Assigned task:
Using the material that follows, output exactly the lines from the one containing "mark nominal.toInt code)" through the one containing "fun fresh full", with both ends kept.

******

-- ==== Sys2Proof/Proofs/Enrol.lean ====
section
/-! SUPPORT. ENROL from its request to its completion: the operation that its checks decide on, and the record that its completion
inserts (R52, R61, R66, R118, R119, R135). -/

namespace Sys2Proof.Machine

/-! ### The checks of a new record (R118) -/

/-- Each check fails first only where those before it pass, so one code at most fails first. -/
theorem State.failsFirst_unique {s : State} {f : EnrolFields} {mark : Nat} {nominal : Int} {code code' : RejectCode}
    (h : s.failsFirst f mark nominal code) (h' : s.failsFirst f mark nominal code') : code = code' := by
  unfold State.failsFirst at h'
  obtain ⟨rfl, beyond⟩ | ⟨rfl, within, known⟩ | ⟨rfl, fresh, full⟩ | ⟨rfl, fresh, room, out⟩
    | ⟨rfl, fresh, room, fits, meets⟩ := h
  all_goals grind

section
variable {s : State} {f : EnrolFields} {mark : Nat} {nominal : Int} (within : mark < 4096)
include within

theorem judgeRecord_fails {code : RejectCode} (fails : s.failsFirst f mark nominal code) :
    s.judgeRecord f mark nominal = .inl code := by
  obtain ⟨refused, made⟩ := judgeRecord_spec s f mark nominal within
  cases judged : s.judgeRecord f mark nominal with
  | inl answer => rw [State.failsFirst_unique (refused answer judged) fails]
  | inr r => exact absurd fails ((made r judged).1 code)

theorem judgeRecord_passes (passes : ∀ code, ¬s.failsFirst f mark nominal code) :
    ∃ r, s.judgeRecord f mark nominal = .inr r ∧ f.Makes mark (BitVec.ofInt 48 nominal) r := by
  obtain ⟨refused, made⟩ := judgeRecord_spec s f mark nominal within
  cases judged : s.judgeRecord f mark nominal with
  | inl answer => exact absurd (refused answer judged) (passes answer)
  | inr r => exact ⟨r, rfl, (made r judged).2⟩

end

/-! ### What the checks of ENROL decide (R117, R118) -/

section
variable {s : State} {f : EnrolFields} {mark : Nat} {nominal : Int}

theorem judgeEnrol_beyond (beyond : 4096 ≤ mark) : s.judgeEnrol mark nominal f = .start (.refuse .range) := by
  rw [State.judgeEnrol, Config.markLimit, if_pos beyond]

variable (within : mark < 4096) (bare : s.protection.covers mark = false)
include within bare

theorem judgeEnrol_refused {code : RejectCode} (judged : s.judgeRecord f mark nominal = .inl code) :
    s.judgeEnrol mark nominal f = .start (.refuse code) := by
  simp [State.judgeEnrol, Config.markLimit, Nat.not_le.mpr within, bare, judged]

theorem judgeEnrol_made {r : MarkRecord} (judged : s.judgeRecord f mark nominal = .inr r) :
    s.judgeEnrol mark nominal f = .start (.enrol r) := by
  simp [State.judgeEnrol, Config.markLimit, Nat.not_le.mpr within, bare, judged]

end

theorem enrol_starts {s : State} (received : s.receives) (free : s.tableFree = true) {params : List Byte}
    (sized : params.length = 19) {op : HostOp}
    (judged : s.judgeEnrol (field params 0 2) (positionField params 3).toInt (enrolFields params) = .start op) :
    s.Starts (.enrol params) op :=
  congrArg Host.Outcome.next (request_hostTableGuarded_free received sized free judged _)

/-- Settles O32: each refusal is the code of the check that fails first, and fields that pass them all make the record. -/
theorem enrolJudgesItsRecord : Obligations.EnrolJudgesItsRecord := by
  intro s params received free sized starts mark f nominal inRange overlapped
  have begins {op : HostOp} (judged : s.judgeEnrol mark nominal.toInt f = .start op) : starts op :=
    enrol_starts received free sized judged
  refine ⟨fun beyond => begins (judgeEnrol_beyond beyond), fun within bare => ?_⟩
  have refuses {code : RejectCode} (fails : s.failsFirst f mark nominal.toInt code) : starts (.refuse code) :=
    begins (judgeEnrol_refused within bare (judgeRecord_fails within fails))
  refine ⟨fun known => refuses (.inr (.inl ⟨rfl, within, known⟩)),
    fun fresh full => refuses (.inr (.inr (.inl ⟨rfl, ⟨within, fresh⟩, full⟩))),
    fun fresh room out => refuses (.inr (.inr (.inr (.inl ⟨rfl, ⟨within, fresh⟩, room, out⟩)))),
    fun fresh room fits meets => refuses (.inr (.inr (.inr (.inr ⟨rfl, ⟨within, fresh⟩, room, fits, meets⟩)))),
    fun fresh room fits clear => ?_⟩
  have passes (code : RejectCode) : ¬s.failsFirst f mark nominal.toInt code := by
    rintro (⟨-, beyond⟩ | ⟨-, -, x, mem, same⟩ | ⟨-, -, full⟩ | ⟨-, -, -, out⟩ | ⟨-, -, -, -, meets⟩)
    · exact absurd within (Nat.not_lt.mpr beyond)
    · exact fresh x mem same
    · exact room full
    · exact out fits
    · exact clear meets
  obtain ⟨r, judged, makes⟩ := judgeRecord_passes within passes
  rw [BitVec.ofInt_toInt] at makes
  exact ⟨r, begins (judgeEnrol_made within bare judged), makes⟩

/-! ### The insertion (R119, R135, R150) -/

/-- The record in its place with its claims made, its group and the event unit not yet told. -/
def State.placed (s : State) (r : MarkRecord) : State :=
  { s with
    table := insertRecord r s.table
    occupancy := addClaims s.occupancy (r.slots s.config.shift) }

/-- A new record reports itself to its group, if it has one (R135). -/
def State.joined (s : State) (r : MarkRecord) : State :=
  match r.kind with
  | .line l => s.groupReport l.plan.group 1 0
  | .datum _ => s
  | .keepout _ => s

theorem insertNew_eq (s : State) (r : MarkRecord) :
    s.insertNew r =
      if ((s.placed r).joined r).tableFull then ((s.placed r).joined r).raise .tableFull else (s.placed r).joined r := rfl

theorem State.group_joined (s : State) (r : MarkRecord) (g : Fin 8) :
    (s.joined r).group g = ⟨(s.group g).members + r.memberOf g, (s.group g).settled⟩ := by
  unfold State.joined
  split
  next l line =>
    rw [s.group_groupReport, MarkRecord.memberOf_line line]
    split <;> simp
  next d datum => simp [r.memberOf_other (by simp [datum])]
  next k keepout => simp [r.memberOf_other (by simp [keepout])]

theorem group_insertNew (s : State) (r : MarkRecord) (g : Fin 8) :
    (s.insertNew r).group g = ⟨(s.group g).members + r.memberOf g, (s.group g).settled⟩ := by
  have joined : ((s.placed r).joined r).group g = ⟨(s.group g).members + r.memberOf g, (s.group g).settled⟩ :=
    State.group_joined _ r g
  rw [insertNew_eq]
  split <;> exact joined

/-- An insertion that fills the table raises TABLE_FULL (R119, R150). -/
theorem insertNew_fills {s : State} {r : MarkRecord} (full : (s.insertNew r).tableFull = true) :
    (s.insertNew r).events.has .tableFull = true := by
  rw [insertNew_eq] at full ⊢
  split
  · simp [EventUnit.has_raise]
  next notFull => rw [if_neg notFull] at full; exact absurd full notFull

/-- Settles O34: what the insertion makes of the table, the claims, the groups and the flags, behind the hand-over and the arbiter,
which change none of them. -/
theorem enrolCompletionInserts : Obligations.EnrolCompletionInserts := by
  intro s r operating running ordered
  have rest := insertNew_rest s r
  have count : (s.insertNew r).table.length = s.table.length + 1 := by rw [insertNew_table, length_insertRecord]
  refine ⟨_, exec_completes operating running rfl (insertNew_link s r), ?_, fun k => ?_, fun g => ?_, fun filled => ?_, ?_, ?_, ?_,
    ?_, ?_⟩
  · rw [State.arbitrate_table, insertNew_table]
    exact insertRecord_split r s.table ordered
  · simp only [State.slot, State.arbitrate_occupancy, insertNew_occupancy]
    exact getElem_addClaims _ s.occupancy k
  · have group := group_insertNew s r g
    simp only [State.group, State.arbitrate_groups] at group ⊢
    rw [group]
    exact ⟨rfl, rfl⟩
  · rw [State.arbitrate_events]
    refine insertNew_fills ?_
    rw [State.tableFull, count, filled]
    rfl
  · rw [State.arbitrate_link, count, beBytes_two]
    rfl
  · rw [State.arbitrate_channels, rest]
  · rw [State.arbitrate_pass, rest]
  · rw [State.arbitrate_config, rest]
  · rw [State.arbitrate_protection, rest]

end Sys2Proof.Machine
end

******

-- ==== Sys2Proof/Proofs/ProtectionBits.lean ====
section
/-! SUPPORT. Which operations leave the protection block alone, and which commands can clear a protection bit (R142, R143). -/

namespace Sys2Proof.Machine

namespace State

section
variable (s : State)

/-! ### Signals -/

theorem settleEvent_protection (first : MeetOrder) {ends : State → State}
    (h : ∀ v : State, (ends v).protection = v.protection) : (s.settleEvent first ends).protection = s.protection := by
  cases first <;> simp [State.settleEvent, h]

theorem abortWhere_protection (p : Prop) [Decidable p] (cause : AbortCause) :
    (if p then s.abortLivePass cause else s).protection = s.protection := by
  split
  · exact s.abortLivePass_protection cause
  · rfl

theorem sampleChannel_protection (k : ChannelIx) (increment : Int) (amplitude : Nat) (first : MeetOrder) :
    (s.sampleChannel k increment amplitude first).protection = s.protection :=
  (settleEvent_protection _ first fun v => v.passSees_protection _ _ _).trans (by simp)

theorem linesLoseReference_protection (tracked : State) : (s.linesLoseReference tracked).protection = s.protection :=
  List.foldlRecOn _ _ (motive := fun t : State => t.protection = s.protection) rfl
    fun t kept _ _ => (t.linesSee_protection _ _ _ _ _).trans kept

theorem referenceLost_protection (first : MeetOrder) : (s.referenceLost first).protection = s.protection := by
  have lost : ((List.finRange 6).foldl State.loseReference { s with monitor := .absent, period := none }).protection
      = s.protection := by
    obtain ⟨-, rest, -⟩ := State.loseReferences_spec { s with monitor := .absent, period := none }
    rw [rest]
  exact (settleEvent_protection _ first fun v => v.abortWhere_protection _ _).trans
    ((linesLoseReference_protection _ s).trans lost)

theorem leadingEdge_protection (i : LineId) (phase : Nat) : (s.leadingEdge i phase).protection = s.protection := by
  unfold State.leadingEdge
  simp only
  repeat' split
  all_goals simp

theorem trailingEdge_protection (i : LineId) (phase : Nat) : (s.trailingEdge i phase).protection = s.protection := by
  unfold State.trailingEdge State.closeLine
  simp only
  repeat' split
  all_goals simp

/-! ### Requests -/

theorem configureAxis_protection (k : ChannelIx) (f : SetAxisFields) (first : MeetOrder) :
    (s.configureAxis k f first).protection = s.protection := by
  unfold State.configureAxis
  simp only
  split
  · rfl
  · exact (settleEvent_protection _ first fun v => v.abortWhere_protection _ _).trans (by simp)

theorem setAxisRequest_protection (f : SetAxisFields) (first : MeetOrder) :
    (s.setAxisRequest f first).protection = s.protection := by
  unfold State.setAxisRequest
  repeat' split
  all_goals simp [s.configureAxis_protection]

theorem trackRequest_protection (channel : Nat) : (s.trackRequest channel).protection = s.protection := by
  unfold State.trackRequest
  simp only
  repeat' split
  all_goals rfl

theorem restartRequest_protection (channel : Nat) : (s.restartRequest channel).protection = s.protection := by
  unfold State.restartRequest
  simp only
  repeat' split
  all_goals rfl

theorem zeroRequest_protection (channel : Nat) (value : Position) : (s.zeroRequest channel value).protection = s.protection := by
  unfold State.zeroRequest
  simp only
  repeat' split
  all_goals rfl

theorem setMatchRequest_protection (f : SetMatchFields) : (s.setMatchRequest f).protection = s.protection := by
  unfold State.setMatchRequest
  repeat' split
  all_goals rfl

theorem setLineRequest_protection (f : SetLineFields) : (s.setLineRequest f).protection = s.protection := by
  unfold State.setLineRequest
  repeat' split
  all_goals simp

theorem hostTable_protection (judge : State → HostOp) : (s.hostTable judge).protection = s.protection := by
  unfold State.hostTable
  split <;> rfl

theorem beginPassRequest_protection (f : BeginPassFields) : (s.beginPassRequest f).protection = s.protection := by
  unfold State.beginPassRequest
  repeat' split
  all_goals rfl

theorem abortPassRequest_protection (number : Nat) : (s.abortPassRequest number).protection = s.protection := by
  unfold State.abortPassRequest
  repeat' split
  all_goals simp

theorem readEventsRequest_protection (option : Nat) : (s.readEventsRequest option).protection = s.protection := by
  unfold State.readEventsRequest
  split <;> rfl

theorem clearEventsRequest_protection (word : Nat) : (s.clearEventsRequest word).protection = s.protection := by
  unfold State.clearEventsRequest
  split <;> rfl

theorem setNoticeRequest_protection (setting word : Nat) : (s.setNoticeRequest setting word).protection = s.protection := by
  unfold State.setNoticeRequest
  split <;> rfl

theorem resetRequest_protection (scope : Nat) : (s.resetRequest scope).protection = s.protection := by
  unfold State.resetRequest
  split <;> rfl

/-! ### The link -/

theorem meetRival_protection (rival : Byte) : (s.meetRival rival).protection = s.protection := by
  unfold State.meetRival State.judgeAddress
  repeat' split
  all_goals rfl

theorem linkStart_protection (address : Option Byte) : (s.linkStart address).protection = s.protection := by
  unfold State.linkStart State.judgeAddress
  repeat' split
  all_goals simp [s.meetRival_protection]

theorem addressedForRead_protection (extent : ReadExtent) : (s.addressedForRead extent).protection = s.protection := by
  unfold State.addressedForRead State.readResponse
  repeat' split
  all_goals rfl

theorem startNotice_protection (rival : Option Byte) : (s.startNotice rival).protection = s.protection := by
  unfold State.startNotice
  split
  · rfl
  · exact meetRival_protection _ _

******

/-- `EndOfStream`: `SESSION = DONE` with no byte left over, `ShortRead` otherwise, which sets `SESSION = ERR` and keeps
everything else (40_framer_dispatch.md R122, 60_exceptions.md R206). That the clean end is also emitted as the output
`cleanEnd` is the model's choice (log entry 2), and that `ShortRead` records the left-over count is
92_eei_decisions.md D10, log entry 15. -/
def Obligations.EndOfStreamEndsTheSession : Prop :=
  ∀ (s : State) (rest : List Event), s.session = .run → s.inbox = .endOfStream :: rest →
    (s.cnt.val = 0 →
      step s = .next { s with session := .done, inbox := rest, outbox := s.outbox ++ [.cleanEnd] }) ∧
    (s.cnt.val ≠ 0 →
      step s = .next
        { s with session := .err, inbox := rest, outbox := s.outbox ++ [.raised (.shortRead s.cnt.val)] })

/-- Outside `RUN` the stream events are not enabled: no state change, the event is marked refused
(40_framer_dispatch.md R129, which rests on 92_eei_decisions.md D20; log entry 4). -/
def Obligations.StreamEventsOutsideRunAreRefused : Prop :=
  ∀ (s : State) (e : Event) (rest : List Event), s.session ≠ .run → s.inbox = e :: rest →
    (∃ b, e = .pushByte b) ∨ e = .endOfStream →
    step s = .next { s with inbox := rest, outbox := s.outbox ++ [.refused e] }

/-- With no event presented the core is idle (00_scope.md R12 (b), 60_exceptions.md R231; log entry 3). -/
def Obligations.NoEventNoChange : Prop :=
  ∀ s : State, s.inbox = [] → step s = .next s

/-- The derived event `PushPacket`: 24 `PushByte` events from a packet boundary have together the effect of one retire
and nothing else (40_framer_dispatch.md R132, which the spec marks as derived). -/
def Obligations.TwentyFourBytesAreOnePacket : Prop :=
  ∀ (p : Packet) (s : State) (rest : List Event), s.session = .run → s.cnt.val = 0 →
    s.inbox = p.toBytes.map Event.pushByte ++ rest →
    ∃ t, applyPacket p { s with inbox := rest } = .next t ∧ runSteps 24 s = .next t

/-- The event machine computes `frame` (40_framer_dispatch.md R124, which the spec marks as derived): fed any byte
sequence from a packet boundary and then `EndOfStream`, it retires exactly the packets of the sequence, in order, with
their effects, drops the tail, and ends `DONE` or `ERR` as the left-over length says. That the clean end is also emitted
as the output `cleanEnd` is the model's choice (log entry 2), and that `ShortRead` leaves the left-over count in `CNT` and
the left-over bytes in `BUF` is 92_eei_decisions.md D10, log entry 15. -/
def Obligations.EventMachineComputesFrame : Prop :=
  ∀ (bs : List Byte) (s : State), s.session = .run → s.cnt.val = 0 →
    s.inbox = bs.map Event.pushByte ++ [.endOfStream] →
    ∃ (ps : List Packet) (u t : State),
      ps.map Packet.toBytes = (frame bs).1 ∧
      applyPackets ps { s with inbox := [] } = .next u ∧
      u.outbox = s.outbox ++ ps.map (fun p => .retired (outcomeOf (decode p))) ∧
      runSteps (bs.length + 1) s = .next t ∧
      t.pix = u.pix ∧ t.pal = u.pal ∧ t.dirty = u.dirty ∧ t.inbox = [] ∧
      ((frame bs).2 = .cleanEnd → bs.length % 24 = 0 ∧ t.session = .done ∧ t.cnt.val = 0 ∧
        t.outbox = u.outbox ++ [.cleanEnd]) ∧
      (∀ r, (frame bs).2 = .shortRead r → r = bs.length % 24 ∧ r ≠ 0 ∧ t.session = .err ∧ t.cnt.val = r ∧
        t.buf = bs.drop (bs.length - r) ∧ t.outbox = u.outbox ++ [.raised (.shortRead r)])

******

The answer:
  have refuses {code : RejectCode} (fails : s.failsFirst f mark nominal.toInt code) : starts (.refuse code) :=
    begins (judgeEnrol_refused within bare (judgeRecord_fails within fails))
  refine ⟨fun known => refuses (.inr (.inl ⟨rfl, within, known⟩)),
    fun fresh full => refuses (.inr (.inr (.inl ⟨rfl, ⟨within, fresh⟩, full⟩))),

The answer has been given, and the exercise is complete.